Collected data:
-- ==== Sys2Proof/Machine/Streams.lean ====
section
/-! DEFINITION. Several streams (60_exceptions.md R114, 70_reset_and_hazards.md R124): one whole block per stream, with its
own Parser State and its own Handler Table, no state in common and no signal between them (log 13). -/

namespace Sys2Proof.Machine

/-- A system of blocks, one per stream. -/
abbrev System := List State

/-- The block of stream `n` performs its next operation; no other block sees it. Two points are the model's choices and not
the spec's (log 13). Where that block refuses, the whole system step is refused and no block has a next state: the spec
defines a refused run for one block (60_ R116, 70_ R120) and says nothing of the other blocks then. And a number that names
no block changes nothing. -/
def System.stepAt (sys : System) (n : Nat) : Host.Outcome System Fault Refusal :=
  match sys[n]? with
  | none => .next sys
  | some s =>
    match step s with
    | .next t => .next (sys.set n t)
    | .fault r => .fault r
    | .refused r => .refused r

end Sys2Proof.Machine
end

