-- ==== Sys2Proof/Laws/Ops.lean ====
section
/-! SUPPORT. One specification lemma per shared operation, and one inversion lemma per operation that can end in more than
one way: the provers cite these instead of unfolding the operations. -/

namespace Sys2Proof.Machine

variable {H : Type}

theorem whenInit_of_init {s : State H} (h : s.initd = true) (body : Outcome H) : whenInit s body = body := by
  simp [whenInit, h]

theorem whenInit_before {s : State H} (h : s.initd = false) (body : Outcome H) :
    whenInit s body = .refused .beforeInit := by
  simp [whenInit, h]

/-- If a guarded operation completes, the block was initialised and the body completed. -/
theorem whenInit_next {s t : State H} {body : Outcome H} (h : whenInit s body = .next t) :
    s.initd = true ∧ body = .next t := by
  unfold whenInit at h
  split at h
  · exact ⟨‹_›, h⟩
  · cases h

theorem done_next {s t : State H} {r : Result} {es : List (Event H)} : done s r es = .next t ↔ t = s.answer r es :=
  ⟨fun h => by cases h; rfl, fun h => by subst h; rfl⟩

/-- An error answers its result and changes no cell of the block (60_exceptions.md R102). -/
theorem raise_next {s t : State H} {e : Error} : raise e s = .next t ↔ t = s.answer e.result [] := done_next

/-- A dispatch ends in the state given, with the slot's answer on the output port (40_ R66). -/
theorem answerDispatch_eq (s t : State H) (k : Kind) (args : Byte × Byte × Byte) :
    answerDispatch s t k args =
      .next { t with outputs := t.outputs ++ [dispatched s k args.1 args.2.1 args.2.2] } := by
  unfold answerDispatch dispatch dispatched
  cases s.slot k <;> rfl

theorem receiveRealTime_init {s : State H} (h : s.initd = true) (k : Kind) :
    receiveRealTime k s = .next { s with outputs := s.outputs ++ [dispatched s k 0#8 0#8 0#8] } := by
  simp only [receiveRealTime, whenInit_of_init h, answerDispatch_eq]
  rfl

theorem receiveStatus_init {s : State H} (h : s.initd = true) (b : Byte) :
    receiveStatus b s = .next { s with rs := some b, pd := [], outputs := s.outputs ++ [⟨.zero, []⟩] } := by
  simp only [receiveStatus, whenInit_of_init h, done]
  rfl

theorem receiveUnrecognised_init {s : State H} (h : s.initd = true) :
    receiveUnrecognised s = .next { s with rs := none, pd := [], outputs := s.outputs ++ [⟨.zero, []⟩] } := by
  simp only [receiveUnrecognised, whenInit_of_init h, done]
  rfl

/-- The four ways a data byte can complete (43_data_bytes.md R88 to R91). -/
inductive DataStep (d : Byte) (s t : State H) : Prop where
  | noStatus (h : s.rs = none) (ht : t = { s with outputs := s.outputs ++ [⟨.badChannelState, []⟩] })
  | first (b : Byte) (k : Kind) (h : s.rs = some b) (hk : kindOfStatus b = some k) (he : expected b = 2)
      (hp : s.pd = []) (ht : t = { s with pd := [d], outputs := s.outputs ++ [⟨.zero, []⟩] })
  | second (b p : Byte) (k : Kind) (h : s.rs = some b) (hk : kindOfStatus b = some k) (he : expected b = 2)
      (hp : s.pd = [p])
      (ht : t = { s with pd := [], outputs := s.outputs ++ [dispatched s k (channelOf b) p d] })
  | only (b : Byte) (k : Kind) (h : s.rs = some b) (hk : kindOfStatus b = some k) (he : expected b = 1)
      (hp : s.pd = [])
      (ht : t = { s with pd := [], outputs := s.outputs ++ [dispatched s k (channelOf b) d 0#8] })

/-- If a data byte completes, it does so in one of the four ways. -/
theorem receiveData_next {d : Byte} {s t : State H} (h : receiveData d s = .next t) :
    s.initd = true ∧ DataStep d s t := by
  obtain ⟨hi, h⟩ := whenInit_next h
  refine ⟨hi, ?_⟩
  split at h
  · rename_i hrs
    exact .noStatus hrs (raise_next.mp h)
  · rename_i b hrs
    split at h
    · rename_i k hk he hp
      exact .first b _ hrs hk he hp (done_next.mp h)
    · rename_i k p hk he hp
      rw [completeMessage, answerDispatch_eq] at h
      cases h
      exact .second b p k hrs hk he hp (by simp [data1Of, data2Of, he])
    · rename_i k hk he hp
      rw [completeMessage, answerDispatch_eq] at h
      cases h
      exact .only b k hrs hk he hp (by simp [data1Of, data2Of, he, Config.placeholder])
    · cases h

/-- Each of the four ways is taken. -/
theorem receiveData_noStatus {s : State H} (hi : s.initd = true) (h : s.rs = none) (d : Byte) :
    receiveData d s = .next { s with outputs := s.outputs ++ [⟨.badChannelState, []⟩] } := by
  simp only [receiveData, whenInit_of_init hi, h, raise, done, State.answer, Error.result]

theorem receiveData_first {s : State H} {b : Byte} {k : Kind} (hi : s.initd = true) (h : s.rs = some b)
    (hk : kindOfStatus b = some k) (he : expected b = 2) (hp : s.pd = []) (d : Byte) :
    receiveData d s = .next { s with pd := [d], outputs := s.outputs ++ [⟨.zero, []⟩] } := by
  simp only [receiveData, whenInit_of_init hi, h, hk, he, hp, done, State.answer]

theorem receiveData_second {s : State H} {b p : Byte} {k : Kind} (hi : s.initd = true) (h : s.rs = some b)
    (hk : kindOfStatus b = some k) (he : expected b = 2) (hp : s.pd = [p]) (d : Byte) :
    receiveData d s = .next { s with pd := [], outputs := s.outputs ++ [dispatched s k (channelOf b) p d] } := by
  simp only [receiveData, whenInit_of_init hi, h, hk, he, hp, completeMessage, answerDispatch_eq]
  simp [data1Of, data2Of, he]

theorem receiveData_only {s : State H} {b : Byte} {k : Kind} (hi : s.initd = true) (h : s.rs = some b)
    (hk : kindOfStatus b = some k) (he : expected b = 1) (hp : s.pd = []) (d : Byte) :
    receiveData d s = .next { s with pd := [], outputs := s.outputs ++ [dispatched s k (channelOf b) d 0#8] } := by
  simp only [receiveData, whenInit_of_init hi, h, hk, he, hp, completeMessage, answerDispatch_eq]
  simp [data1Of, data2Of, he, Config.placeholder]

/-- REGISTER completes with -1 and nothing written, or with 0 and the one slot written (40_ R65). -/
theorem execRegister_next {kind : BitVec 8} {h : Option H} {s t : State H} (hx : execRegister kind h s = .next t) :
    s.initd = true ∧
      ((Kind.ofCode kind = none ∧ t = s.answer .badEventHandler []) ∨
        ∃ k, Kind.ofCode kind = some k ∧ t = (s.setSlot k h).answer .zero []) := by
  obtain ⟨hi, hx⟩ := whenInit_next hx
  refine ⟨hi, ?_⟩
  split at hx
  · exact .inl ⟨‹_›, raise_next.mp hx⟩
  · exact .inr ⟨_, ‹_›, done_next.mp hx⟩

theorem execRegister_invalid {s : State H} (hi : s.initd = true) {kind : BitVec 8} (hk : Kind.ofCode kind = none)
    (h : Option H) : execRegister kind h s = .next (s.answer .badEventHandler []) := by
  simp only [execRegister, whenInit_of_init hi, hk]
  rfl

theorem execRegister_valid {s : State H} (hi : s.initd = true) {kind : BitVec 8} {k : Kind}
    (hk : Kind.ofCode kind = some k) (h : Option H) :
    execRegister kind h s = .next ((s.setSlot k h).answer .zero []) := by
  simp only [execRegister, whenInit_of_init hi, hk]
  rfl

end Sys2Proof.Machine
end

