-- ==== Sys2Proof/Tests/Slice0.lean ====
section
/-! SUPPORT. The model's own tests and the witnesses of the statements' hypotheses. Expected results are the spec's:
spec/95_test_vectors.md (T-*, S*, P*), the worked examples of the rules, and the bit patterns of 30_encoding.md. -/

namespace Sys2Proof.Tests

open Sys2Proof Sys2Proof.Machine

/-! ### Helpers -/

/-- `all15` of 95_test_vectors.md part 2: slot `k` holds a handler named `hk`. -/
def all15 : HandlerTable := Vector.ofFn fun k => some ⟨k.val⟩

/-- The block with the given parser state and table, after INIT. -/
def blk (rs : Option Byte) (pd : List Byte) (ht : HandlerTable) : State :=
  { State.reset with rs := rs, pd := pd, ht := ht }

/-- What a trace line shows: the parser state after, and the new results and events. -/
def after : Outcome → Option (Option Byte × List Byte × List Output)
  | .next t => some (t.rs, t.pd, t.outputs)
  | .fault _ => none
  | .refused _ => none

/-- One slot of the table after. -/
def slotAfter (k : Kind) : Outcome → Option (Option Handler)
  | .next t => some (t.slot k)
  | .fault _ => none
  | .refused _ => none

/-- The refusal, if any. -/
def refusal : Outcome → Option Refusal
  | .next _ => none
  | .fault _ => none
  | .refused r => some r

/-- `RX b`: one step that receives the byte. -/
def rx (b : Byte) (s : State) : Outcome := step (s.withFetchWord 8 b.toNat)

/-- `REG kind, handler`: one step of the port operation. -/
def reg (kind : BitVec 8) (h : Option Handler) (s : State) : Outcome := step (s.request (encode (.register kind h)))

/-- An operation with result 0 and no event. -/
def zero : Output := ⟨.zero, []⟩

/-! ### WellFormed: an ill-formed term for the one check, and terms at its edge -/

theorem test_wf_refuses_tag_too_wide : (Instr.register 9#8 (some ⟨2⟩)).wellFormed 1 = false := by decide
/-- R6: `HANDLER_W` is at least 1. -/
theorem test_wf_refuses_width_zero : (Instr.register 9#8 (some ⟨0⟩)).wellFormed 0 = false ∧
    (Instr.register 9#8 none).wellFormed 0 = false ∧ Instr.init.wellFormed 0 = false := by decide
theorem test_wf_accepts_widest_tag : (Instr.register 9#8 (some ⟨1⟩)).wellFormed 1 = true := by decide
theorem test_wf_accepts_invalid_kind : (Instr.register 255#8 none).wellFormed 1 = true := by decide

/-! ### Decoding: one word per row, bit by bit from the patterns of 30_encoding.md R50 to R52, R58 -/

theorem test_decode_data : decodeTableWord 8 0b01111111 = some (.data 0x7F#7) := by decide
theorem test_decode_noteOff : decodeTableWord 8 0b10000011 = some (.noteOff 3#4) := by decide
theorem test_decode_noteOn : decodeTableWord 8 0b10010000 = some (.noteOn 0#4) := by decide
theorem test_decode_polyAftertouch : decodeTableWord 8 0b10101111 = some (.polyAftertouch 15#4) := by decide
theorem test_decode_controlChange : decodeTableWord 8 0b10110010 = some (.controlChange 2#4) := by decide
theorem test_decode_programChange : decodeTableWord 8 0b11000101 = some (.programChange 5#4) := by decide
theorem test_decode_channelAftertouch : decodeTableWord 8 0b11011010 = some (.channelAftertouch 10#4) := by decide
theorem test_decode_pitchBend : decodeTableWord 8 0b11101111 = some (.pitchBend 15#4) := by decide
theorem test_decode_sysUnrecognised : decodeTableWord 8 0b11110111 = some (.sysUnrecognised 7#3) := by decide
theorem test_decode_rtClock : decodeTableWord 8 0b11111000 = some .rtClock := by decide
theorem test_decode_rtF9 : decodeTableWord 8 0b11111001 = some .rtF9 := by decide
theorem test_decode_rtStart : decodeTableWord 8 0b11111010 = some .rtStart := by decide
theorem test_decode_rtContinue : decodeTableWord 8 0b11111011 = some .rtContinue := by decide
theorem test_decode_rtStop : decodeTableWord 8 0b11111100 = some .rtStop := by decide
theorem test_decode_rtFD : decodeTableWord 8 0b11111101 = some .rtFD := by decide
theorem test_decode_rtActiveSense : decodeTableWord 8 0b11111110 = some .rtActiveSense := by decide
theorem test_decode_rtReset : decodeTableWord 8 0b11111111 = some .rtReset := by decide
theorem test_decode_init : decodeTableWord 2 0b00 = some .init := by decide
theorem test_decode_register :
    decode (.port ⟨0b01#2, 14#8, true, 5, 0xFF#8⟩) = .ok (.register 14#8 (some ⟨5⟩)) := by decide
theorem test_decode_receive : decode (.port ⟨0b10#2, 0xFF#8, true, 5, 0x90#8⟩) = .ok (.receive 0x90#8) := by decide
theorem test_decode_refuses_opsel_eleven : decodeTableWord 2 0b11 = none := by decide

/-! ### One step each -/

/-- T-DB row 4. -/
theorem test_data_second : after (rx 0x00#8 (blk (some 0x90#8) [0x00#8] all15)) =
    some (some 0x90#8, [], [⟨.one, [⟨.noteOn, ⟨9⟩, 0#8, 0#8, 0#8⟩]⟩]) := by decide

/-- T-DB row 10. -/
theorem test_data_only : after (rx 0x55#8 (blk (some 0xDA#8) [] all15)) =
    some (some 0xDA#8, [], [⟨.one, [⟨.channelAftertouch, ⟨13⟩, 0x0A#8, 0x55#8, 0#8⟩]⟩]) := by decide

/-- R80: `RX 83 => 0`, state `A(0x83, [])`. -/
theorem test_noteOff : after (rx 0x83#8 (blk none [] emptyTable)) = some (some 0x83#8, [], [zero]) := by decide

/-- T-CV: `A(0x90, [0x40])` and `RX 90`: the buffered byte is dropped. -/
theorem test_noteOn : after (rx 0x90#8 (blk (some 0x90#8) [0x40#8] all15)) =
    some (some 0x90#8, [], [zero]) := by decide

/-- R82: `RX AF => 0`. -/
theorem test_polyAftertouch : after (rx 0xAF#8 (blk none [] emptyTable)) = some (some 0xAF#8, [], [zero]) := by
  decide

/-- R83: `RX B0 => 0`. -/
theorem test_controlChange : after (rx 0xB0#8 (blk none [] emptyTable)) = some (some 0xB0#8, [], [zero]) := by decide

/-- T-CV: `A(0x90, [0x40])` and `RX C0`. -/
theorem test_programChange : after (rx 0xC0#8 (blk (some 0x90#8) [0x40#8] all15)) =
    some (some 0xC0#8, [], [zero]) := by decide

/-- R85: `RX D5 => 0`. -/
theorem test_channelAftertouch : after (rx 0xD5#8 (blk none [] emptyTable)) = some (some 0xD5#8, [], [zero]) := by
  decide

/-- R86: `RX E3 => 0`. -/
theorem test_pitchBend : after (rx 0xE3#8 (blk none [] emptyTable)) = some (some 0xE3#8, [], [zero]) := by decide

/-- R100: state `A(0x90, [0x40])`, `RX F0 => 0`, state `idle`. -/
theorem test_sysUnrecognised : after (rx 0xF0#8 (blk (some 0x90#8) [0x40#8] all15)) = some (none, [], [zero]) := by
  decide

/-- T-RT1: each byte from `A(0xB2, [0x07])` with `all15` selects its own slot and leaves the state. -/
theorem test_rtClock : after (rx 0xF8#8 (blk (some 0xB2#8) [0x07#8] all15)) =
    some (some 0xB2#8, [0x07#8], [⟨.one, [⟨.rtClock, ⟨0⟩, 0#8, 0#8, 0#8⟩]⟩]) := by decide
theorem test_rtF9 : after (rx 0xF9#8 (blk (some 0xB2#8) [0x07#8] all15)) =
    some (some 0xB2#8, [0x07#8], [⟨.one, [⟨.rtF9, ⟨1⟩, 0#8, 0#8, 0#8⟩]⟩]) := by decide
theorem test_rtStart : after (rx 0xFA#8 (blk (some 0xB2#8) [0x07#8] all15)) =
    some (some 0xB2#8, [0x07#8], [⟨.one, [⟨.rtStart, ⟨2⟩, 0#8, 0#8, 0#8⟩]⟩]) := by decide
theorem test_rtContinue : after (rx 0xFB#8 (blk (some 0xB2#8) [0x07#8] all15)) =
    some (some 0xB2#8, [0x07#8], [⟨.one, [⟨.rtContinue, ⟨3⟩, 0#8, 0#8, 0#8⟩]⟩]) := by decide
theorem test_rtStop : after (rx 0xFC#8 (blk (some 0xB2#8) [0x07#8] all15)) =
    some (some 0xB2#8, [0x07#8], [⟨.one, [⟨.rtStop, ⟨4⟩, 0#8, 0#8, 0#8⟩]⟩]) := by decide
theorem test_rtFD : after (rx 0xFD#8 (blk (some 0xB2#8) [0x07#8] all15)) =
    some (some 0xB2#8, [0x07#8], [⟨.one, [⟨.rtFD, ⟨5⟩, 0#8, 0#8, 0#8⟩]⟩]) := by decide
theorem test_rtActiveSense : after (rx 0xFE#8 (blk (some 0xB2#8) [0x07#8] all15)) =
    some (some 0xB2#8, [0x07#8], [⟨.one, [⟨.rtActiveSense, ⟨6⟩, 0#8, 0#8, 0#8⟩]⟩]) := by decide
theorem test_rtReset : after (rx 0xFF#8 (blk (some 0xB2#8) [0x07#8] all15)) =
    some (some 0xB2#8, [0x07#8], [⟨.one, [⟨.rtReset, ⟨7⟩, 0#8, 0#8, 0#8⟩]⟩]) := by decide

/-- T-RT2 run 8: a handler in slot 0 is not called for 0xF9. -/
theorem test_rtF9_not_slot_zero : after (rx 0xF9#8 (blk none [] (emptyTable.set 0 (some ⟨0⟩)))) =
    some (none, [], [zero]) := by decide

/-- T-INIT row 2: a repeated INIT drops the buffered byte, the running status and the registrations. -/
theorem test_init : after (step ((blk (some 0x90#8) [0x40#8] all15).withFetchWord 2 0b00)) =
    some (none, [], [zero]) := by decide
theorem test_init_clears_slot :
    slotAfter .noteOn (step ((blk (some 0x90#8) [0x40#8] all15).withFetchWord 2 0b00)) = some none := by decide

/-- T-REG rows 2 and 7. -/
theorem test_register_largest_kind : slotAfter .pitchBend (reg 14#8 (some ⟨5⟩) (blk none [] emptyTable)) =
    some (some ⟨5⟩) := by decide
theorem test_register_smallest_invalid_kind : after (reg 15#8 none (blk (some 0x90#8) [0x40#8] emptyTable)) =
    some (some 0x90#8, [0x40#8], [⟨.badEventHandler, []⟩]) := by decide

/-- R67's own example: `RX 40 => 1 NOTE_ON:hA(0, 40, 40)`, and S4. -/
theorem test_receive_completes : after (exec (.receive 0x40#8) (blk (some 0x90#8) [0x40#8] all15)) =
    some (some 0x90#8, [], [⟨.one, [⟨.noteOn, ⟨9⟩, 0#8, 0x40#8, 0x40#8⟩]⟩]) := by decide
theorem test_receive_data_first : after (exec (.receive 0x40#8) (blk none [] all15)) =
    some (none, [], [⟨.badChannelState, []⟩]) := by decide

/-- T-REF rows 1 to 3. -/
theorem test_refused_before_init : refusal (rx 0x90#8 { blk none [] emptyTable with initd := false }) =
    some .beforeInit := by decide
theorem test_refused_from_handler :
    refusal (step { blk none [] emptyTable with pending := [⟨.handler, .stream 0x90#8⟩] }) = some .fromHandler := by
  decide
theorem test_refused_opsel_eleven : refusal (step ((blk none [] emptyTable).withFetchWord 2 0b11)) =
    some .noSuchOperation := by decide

● WHAT NEEDS TO BE DONE: In the entries above, find the line holding "refusal, if any. -/" and the line holding "def zero : Output := ⟨.zero, []⟩", then retype exactly those two lines and every line between them, and nothing else.

● FINAL ANSWER:
/-- The refusal, if any. -/
def refusal : Outcome → Option Refusal
  | .next _ => none
  | .fault _ => none
  | .refused r => some r

/-- `RX b`: one step that receives the byte. -/
def rx (b : Byte) (s : State) : Outcome := step (s.withFetchWord 8 b.toNat)

/-- `REG kind, handler`: one step of the port operation. -/
def reg (kind : BitVec 8) (h : Option Handler) (s : State) : Outcome := step (s.request (encode (.register kind h)))

/-- An operation with result 0 and no event. -/
def zero : Output := ⟨.zero, []⟩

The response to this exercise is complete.